Wow. We have reservations at RV for 4 weeks starting January 6 which I made 13 months in advance.  So I started to double check everything and things are still a little confusing. The regular RV Resort page still shows the message about the resort being closed for renovations until November 24, but if you search for availability at the resort, you see the message about everything being closed until February 1.  My reservations still appear fine when I log in to the web site and I don't have any messages from Wyndham - yet.  So I called and talked to owner services.  The person I talked to said that my reservations still looked fine as well, and that the resorts were not 100% closed. My nephew's family just stayed at Palm Aire a couple weeks ago, so obviously some buildings are open. This sounds more consistent with the messages others have posted about seeking volunteers to cancel reservations during December. I wonder if they have started doing that for January yet or not.
Doug


----------



## Free2Roam (Nov 4, 2017)

dcdowden said:


> Wow. We have reservations at RV for 4 weeks starting January 6 which I made 13 months in advance. .... I wonder if they have started doing that for January yet or not.
> Doug



I had reservations for 12/22/17 at Santa Barbara... I received my email yesterday.


----------



## chapjim (Nov 6, 2017)

I called Santa Barbara yesterday and asked about my January reservations.  First question from the desk clerk was, "Have you been contacted about a cancellation?"  (No, I haven't.)

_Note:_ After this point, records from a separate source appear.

/-- GXE_RESTORE: refused by version, kernel or format in that order; then into the lowest free slot. -/
def execGxeRestore (d : DieId) (t : TileId) (s : State) : Out :=
  .next (match (s.tile d t).kernel with
    | none => s.ctrlDone d t 4 0
    | some k =>
      match s.readMem (k.acc d t) (s.tile d t).ctxBase ctxSize with
      | (.error _, s) => s.ctrlDone d t 7 0
      | (.ok c, s) =>
        if 1 < fieldAt c 0 2 then s.ctrlDone d t 3 0
        else if fieldAt c 0x28 4 ≠ k.handle then s.ctrlDone d t 4 0
        else if ctxBad c k then s.ctrlDone d t 5 0
        else
          match (s.tile d t).freeSlot with
          | none => s.ctrlDone d t 6 0
          | some n => (s.modTile d t (fun x => x.putSlot n (ctxGroup c))).ctrlDone d t 0 n)

end Sys2Proof.Machine
end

She said about 20 of 90 units can be occupied.  Apparently repairs are proceeding slowly because she said they are still pulling building permits for the repair work.

So the question seems to be, even if a reservation isn't canceled, will staying there be a pleasant experience?  Probably not.

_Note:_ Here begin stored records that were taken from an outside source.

-- ==== Sys2Proof/Machine/Sparing.lean ====
section
/-! DEFINITION. Unit maps, sparing and the remap of fenced tiles (R105, R106, R108, R166, R409). -/
namespace Sys2Proof

/-- Does a physical tile pass its test in full? -/
def TileTest.passes (x : TileTest) : Bool :=
  x.memOk && decide (x.quads = 0xF) && decide (x.vxe = 3) && x.lanes32 && x.generatorOk

/-- Does it qualify as degraded (R106)? -/
def TileTest.qualifies (x : TileTest) : Bool :=
  x.memOk && decide (2 ≤ popcount 4 x.quads.toNat) && decide (x.vxe ≠ 0) && x.lanes16 && x.generatorOk

end Sys2Proof

namespace Sys2Proof.Machine

/-- Unit-map entry of a logical tile on a physical one: of three working quadrants two are used (the lowest two, DESIGN CHOICE), of two VXE halves
both. -/
def unitEntry (phys : Nat) (x : TileTest) : UnitEntry :=
  let q := if x.quads = 0xF then 0xF else ((maskBits 4 x.quads.toNat).take 2).foldl (fun a i => a + 2 ^ i) 0
  { phys := BitVec.ofNat 8 phys, present := true, mxeQ := BitVec.ofNat 4 q, vxeH := x.vxe, gxeHalf := !x.lanes32 }

/-- Tests of a die with the tiles that are marked for remap taken as not passing (R103): they still qualify. -/
def passing (tests : Map TileTest) (marked : List Nat) (p : Nat) : Bool := (Map.get {} tests p).passes && !marked.contains p

/-- Steps 1 to 3 of R105 for the logical tiles in ascending order: entry, or none for a tile that does not qualify; spares as they
are taken. -/
def mapTiles (tests : Map TileTest) (marked : List Nat) (held : Nat → Nat) : List Nat → List Nat → List (Option UnitEntry)
  | [], _ => []
  | t :: r, spares =>
    let p := held t
    if p < 136 ∧ passing tests marked p then some (unitEntry p (Map.get {} tests p)) :: mapTiles tests marked held r spares
    else
      match spares with
      | x :: xs => some (unitEntry x (Map.get {} tests x)) :: mapTiles tests marked held r xs
      | [] =>
        (if p < 136 ∧ (Map.get {} tests p).qualifies then some (unitEntry p (Map.get {} tests p)) else none) ::
          mapTiles tests marked held r []

/-- Step 4 of R105: a lost logical number takes the physical tile of the highest one. With fuel. -/
def closeGaps : Nat → List (Option UnitEntry) → List (Option UnitEntry)
  | 0, l => l
  | n + 1, l =>
    match l.getLast? with
    | none => l
    | some none => closeGaps n l.dropLast
    | some (some e) =>
      match (List.range l.length).find? (fun i => decide (l[i]? = some none)) with
      | none => l
      | some i => closeGaps n ((l.set i (some e)).dropLast)

/-- Physical tile of a logical one at the last start; its own number before any start (DESIGN CHOICE). -/
def heldPhys (units : Map UnitEntry) (t : Nat) : Nat := if units.isEmpty then t else (Map.get {} units t).phys.toNat

/-- The unit map of R105. -/
def buildMap (tests : Map TileTest) (marked : List Nat) (units : Map UnitEntry) : Map UnitEntry :=
  let kept := ((List.range 128).map (heldPhys units)).filter (fun p => decide (p < 136) && passing tests marked p)
  let spares := (List.range 136).filter (fun p => passing tests marked p && !kept.contains p)
  let l := closeGaps 256 (mapTiles tests marked (heldPhys units) (List.range 128) spares)
  ((List.range l.length).zip l).filterMap (fun e => e.2.map (fun u => (e.1, u)))

/-- A die takes a unit map: TD_TILE_COUNT and TD_UNIT_MAP_t. -/
def Die.takeMap (x : Die) (tests : Map TileTest) (m : Map UnitEntry) : Die :=
  let used := m.map (fun e => e.2.phys.toNat)
  { x with
    tests := tests, units := m, count := BitVec.ofNat 8 m.length,
    sparesFree := BitVec.ofNat 4 ((List.range 136).filter (fun p => (Map.get {} tests p).passes && !used.contains p)).length,
    degraded := BitVec.ofNat 8 (m.filter (fun e => !(Map.get {} tests e.2.phys.toNat).passes)).length,
    mapGen := if m = x.units then x.mapGen else x.mapGen + 1 }

/-- Fenced logical tiles of a die. -/
def Die.fencedTiles (x : Die) : List Nat := (x.units.filter (fun e => e.2.fenced)).map (·.1)

/-- Can the context of slot n be read (R130)? -/
def Tile.ctxReads (k : Tile) (n : Nat) : Bool := k.regBad.all (fun w => decide (w / 2048 ≠ n))

/-- A tile on its new physical tile (R108, R130): the TS when every line reads, else zeros; the resident groups that park with it resume
from their contexts; those whose context cannot be read are lost and leave their kernel incomplete. -/
def Tile.moved (k : Tile) : Tile :=
  let ok := k.slots.filter (fun g => k.ctxReads g.1)
  let lost := k.slots.length - ok.length
  let kern := if lost = 0 then k.kernel else k.kernel.map (fun o => { o with incomplete := true, gone := o.gone + lost })
  let ended := match kern with | some o => decide (o.groups ≤ o.gone) && ok.isEmpty | none => false
  { power := k.power, ts := if k.tsBad.isEmpty then k.ts else [], launches := k.launches,
    slots := ok.map (fun g => (g.1, if g.2.st = .parked then { g.2 with st := .running, fault := 0, faultAddr := 0 } else g.2)),
    kernel := if ended then none else kern, barErr := if ended then [] else k.barErr }

/-- The groups that a remap loses: a note in the error log with die, tile and group index, the job's kernel incomplete (R130). -/
def State.lostGroups (s : State) (d t : Nat) : State :=
  let k := s.tile d t
  let lost := k.slots.filter (fun g => !k.ctxReads g.1)
  let s := lost.foldl (fun s g => s.logNote 0 (leBytes 1 d ++ leBytes 1 t ++ leBytes 4 g.2.group)) s
  if !lost.isEmpty && (match k.kernel with | some o => o.src.isStream | none => false) then s.modJob (fun j => { j with kernelIncomplete := true })
  else s

/-- Remap of a die's fenced and marked tiles (R108, R409): the replacement holds the old TS when every line reads without an
uncorrectable error, else zeros, and the job status reports the tile as lost; the groups' contexts go on unless they cannot be read
(R130). -/
def State.remapDie (s : State) (d : Nat) : State :=
  let x := s.die d
  let fenced := x.fencedTiles
  let marked := ((List.range 128).filter (fun t => (s.tile d t).remapMark)).map (fun t => (Map.get {} x.units t).phys.toNat)
  if fenced.isEmpty && marked.isEmpty then s
  else
    let tests := fenced.foldl (fun m t => Map.ins m (Map.get {} x.units t).phys.toNat { memOk := false }) x.tests
    let m := buildMap tests marked x.units
    let s := s.modDie d (fun x => x.takeMap tests m)
    let moved := (List.range 128).filter (fun t => decide ((Map.get {} x.units t).phys ≠ (Map.get {} m t).phys))
    moved.foldl (fun s t =>
      let k := s.tile d t
      let present := (Map.get {} m t).present
      let s := s.logNote 2 (leBytes 1 d ++ leBytes 1 t ++ leBytes 1 (Map.get {} m t).phys.toNat)
      let lost := present && !k.tsBad.isEmpty
      let s := if lost || (!present && decide (k.power ≠ .off)) then s.modJob (fun j => { j with tileLost := true }) else s
      (s.lostGroups d t).modTile d t (fun k => if present then k.moved else {})) s

/-- Remap on every die, at a job boundary or a quiesce (R108, R409). -/
def State.remap (s : State) : State := (List.range 4).foldl State.remapDie s

end Sys2Proof.Machine
end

Addendum:  I canceled my January Santa Barbara reservations.  The thought of sitting by the pool listening to power saws, hammers, etc., scared me off.  Still have January Royal Vista reservations.  Haven't called them yet.


----------



## jercal10 (Nov 7, 2017)

THis situation with all 4 resorts closed is bad. But the lack of info from WYN is appalling. Web says call vac planning - but get 30+ minute hold message.

Someone needs to rattle Mike brown's cage!


----------



## Avislo (Nov 7, 2017)

When calling use option 3 option 2 it answers quicker for me.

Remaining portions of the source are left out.